■ About this exercise
Your job is to copy every line in the material containing the word "obtain".

■ Dataset records
/-- The same of one record, with the lanes of a part. -/
theorem Part.carriersBut.congr {S T : Lane → Prop} {p q : Part} (h : p.carriersBut S)
    (hstream : ∀ n, (q.stream n).state = (p.stream n).state ∧ (q.stream n).carrier = (p.stream n).carrier)
    (hlane : ∀ n l, (p.stream n).carrier = some l → (p.lane l).state.inService = true ∨ S l →
      (q.lane l).state.inService = true ∨ T l) : q.carriersBut T := fun n => by
  obtain ⟨hs, hc⟩ := hstream n
  rw [hs, hc]
  exact ⟨(h n).1, fun l hl => hlane n l hl ((h n).2 l hl)⟩

theorem Part.carriersBut.of_eq {S : Lane → Prop} {p q : Part} (h : p.carriersBut S)
    (hstream : ∀ n, (q.stream n).state = (p.stream n).state ∧ (q.stream n).carrier = (p.stream n).carrier)
    (hlane : ∀ l, (q.lane l).state = (p.lane l).state) : q.carriersBut S :=
  h.congr hstream fun _ l _ hl => by rwa [hlane]

/-- One stream's record changes, no lane's state does. -/
theorem Part.carriersBut.one {S : Lane → Prop} {p q : Part} (h : p.carriersBut S) (n : StreamId)
    (hothers : ∀ m, m ≠ n → (q.stream m).state = (p.stream m).state ∧ (q.stream m).carrier = (p.stream m).carrier)
    (hlane : ∀ l, (q.lane l).state = (p.lane l).state)
    (hself : ((q.stream n).state.carried = true ↔ (q.stream n).carrier ≠ none) ∧
      ∀ l, (q.stream n).carrier = some l → (p.lane l).state.inService = true ∨ S l) : q.carriersBut S := fun m => by
  by_cases hm : m = n
  · subst hm
    exact ⟨hself.1, fun l hl => hlane l ▸ hself.2 l hl⟩
  · obtain ⟨hs, hc⟩ := hothers m hm
    rw [hs, hc]
    exact ⟨(h m).1, fun l hl => hlane l ▸ (h m).2 l hl⟩

/-- A choice finds lanes in service alone (R109). -/
theorem Part.choose_inService {p : Part} {pref : Lane} {tried : LaneSet} {k : BindingKind} {l : Lane}
    (h : p.choose pref tried k = some l) : (p.lane l).state.inService = true :=
  (LaneState.inService_iff _).mpr ((p.eligible_iff _ _ _).mp (p.choose_eligible _ _ _ _ h)).1

/-- A binding stands on a lane in service, or on none in STALLED (R114, R125). -/
theorem StreamRec.rebound_carries (r : StreamRec) (now : Micros) (k : BindingKind) (deadline : Micros) (c : Option Lane) :
    (r.rebound now k deadline c).state.carried = true ↔ (r.rebound now k deadline c).carrier ≠ none := by
  cases c <;> simp [StreamState.carried]

theorem Part.carriersBut.bind {S : Lane → Prop} {p : Part} (h : p.carriersBut S) (n : StreamId)
    (f : StreamRec → StreamRec) (k : BindingKind) : ((p.modStream n f).bind n k).carriersBut S := by
  have honly := (p.streamsOnly_modStream n f).trans (Part.streamsOnly_bind _ n k)
  refine h.one n (fun m hm => by simp [p.modStream_bind_stream_of_ne hm]) honly.state ?_
  rw [p.modStream_bind_stream_self]
  refine ⟨StreamRec.rebound_carries _ _ _ _ _, fun l hl => ?_⟩
  rw [StreamRec.rebound_carrier] at hl
  exact .inl (Part.choose_inService hl)

theorem keptByBindings_carriersBut (S : Lane → Prop) : KeptByBindings (Part.carriersBut S) where
  aside k h := h.of_eq (fun n => by simp [k.stream n]) fun l => by rw [k.lane l]
  retimed k h := h.of_eq (fun n => by rw [k.stream n]; simp) fun l => by rw [k.lane l]
  bind n f k _ h := h.bind n f k

/-- After its failover no stream is left on a lane out of service (R115). -/
theorem Part.carriersBut.failoverAll {S : Lane → Prop} {p : Part} (h : p.carriersBut S) (l : Lane) :
    (p.failoverAll l).carriersBut (fun m => S m ∧ m ≠ l) := by
  have hstate := (p.streamsOnly_failoverAll l).state
  intro n
  rw [p.failoverAll_stream]
  split
  · refine ⟨StreamRec.rebound_carries _ _ _ _ _, fun m hm => .inl ?_⟩
    rw [hstate]
    exact Part.choose_inService (by rwa [Part.failedOver, StreamRec.rebound_carrier] at hm)
  · next hc =>
    refine ⟨(h n).1, fun m hm => ?_⟩
    rw [hstate]
    exact ((h n).2 m hm).imp_right fun hs => ⟨hs, fun hml => hc (hml ▸ hm)⟩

■ Problem solution
  obtain ⟨hs, hc⟩ := hstream n
  · obtain ⟨hs, hc⟩ := hothers m hm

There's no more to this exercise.